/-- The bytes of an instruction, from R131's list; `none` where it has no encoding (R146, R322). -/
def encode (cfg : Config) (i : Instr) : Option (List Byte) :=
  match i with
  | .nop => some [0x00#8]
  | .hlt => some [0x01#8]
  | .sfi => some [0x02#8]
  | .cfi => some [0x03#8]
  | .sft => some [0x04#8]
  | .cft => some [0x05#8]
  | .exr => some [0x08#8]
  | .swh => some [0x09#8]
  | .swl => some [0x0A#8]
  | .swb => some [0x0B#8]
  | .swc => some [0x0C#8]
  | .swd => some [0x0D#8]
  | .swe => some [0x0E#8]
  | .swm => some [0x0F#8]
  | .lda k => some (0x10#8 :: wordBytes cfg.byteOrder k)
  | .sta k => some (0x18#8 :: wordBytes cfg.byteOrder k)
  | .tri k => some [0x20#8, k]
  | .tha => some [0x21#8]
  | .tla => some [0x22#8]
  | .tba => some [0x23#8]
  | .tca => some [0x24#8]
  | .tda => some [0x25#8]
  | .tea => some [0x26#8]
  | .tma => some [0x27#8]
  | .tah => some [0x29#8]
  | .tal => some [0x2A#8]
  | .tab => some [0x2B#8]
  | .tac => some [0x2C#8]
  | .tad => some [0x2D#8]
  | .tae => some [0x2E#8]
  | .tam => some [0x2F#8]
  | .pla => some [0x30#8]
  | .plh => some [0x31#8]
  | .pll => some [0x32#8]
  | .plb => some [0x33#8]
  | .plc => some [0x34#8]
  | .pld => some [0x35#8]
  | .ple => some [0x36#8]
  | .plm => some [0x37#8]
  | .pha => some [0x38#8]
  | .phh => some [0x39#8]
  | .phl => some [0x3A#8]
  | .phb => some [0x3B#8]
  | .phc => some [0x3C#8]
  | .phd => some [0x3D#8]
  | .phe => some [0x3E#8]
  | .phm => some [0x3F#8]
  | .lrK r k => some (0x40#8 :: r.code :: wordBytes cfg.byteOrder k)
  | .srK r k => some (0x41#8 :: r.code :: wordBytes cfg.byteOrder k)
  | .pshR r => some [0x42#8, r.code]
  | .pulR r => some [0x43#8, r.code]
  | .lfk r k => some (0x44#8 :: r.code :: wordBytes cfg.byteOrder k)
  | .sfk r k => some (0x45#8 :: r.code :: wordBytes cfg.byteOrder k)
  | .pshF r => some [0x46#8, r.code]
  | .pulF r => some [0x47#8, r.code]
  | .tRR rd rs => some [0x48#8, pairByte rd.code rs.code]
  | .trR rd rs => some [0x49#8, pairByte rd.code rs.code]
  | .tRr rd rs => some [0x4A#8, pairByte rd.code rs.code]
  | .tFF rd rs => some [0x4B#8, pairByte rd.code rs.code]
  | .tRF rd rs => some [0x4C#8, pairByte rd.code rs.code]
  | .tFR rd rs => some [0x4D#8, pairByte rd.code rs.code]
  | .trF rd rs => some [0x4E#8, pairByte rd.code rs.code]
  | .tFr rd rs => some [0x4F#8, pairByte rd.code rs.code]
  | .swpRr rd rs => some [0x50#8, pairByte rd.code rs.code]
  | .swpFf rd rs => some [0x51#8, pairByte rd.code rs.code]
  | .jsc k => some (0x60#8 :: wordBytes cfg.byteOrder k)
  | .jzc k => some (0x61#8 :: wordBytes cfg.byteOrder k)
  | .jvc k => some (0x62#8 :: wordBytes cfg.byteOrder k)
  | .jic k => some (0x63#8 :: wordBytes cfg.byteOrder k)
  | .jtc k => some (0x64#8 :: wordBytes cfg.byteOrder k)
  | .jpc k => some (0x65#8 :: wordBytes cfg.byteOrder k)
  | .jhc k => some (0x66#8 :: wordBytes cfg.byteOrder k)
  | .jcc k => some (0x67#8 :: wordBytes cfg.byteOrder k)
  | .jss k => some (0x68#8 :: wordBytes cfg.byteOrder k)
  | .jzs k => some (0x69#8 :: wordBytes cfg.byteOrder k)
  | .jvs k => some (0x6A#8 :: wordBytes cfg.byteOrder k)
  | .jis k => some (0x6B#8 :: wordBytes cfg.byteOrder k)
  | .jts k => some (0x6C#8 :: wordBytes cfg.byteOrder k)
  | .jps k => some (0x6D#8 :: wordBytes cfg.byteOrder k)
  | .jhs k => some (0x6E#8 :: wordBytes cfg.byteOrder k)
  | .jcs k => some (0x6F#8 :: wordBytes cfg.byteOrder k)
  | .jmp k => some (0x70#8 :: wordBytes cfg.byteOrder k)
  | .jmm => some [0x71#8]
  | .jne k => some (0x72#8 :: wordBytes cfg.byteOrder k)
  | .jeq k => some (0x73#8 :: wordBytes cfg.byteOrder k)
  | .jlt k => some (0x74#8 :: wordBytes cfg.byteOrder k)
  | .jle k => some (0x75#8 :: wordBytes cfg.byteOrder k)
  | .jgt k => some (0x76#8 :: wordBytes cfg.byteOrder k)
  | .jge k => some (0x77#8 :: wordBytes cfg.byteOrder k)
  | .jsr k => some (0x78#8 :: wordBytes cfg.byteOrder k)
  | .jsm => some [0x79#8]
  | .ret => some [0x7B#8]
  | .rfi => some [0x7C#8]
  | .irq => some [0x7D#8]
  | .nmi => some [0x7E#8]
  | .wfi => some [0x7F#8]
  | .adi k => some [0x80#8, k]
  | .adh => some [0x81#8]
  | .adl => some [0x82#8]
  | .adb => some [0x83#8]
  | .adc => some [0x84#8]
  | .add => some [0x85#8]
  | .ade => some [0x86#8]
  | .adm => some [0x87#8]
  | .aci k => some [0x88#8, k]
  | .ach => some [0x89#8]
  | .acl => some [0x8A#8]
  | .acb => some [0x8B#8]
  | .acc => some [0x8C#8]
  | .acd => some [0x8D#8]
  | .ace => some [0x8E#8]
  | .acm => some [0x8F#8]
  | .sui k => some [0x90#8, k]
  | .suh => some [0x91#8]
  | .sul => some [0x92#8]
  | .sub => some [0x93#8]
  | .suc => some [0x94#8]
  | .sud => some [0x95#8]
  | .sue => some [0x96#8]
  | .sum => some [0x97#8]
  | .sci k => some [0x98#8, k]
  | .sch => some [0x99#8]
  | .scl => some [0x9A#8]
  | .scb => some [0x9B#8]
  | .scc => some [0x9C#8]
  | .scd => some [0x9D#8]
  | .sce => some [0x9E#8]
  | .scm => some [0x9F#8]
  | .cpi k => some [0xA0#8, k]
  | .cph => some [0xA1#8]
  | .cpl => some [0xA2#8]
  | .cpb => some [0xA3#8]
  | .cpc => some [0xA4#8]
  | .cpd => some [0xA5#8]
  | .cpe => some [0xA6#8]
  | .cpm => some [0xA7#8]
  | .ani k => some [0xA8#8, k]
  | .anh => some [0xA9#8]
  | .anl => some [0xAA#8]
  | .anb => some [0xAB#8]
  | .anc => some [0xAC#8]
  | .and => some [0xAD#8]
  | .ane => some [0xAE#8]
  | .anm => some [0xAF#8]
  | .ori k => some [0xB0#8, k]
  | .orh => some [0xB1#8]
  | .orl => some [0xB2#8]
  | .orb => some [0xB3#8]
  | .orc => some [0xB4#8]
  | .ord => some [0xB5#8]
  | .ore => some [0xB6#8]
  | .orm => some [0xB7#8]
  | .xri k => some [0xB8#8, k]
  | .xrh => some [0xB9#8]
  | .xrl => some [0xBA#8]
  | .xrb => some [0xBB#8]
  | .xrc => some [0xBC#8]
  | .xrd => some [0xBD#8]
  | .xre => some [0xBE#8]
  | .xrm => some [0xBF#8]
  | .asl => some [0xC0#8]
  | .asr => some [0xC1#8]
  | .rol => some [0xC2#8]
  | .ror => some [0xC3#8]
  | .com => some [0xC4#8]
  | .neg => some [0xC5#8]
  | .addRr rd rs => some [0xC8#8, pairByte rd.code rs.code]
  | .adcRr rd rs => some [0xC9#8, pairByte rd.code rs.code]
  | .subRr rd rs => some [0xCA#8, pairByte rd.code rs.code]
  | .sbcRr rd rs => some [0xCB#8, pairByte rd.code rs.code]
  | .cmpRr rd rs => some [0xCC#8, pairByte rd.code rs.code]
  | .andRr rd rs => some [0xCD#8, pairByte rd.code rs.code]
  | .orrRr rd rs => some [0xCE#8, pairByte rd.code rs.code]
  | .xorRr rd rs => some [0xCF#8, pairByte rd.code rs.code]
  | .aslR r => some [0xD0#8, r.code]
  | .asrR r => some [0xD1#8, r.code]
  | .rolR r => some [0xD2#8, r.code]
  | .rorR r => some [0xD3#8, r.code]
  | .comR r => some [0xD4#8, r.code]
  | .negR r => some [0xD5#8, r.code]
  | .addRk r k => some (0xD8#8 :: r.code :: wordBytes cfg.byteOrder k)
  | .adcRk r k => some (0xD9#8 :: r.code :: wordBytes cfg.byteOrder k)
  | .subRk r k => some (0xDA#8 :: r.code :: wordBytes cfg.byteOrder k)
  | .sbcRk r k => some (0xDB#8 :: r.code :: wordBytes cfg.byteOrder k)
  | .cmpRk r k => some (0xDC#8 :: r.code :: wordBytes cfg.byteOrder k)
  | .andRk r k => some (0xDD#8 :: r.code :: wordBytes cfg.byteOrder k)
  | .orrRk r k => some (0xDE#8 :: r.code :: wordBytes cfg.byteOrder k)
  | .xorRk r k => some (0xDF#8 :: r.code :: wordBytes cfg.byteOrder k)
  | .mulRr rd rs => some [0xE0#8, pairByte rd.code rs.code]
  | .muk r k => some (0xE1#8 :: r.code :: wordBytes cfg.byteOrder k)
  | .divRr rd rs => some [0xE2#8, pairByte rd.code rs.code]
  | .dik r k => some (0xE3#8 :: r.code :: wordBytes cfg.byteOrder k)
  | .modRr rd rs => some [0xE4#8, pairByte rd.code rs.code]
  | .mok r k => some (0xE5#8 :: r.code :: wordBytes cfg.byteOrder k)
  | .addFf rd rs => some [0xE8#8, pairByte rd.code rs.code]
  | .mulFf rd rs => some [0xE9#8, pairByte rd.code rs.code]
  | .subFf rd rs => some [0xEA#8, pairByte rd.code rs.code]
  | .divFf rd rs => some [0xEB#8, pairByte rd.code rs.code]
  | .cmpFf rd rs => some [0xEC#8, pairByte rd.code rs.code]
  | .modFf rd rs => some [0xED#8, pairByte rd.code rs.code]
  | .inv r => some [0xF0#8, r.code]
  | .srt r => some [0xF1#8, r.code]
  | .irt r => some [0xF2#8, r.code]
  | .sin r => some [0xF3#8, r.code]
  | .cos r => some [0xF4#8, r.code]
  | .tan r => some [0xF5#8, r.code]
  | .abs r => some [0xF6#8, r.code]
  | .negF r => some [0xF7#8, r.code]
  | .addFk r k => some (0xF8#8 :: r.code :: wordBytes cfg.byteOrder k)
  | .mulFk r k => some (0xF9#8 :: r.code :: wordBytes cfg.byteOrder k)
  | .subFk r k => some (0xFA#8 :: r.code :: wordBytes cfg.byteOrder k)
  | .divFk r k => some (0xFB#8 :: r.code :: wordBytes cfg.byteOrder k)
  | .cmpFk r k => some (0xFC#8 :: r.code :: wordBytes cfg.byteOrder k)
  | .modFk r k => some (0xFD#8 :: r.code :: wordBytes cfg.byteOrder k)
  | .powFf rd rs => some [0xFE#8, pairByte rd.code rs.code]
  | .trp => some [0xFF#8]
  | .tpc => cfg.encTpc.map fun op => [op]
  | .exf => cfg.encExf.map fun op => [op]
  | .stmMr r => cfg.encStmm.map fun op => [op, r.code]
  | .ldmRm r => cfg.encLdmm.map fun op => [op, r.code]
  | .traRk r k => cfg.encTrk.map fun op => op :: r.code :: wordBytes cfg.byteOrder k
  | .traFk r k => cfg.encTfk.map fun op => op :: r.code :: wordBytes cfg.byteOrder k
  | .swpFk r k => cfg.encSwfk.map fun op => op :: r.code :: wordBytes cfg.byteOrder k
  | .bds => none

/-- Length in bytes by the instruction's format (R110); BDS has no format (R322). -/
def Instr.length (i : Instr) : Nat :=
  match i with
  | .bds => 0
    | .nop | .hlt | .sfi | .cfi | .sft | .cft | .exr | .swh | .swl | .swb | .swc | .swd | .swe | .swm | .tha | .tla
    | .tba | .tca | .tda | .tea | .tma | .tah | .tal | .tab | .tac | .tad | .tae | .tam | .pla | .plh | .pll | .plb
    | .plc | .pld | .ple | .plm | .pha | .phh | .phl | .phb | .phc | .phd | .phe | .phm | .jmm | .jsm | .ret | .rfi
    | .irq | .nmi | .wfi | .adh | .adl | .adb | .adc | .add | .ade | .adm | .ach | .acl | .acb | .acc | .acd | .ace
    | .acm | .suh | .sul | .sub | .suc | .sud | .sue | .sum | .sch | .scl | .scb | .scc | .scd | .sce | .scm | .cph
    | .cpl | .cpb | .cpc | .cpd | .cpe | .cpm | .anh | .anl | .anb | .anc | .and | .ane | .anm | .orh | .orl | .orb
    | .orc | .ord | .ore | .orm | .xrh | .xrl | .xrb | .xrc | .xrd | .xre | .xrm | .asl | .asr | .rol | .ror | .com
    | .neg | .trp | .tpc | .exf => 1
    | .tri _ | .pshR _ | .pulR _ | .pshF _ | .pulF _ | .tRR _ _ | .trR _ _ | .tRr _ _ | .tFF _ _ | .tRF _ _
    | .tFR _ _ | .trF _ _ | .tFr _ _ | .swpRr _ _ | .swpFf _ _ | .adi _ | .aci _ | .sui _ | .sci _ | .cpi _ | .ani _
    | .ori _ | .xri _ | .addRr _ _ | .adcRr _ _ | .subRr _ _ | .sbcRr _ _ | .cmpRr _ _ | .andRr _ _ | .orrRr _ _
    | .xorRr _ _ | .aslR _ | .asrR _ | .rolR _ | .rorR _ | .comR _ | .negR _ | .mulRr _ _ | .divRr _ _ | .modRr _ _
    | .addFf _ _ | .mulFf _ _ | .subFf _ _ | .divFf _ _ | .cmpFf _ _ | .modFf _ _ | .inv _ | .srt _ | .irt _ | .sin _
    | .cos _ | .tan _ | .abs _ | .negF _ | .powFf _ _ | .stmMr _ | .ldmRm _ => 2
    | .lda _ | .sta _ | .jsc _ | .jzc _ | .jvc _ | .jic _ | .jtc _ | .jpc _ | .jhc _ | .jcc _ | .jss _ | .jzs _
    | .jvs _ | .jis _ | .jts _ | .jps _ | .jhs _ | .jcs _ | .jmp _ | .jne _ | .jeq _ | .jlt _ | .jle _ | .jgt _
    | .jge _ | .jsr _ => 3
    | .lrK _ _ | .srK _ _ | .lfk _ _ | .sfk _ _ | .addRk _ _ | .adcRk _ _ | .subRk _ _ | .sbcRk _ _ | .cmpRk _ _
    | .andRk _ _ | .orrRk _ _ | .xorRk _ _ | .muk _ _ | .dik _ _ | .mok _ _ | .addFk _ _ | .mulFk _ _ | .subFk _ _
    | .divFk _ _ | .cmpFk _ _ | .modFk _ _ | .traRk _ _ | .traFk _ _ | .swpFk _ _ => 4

★ ★ ★

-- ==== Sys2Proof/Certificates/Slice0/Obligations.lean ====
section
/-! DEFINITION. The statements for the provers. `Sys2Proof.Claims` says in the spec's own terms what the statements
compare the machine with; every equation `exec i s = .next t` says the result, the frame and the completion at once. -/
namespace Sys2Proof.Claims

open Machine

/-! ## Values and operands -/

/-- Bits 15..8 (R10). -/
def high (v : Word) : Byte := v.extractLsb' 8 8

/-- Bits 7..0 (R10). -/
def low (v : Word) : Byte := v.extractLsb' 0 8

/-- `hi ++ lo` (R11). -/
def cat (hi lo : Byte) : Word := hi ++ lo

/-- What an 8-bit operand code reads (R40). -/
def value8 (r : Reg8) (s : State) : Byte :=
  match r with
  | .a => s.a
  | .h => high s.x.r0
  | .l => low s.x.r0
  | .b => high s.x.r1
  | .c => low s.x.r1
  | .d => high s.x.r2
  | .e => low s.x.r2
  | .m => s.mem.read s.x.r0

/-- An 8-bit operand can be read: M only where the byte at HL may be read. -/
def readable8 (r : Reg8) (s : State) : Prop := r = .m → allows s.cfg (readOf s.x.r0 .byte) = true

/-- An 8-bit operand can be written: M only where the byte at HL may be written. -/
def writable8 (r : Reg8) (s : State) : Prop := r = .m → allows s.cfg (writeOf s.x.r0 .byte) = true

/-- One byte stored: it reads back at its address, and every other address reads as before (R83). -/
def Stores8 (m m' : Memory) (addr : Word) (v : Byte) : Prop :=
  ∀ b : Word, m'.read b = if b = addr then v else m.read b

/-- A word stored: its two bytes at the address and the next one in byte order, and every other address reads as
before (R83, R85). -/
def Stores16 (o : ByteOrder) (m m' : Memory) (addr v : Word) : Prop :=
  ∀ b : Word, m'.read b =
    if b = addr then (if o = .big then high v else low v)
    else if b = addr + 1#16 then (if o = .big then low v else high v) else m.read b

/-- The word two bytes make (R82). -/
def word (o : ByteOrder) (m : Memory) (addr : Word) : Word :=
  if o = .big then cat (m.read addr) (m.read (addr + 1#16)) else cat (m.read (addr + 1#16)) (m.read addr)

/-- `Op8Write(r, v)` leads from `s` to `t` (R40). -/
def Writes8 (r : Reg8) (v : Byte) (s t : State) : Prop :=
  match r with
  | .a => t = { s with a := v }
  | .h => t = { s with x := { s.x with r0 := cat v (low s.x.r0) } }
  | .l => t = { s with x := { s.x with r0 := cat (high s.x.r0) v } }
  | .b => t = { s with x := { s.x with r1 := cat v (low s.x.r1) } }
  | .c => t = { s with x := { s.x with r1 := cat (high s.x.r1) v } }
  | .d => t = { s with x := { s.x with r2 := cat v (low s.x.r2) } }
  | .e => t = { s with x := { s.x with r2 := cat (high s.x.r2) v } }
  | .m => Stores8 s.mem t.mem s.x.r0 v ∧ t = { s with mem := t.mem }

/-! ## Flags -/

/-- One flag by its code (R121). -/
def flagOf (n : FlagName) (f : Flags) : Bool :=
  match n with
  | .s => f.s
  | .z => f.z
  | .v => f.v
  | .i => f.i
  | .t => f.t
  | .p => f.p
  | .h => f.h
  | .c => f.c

★ ★ ★

Copy out only the lines above from the one with "some [0xF7#8, r.code]" to the one with "(0xFB#8 :: r.code :: wordBytes cfg.byteOrder k)", inclusive, exactly as they stand.

**ANSWER TO THE EXERCISE:**
  | .negF r => some [0xF7#8, r.code]
  | .addFk r k => some (0xF8#8 :: r.code :: wordBytes cfg.byteOrder k)
  | .mulFk r k => some (0xF9#8 :: r.code :: wordBytes cfg.byteOrder k)
  | .subFk r k => some (0xFA#8 :: r.code :: wordBytes cfg.byteOrder k)
  | .divFk r k => some (0xFB#8 :: r.code :: wordBytes cfg.byteOrder k)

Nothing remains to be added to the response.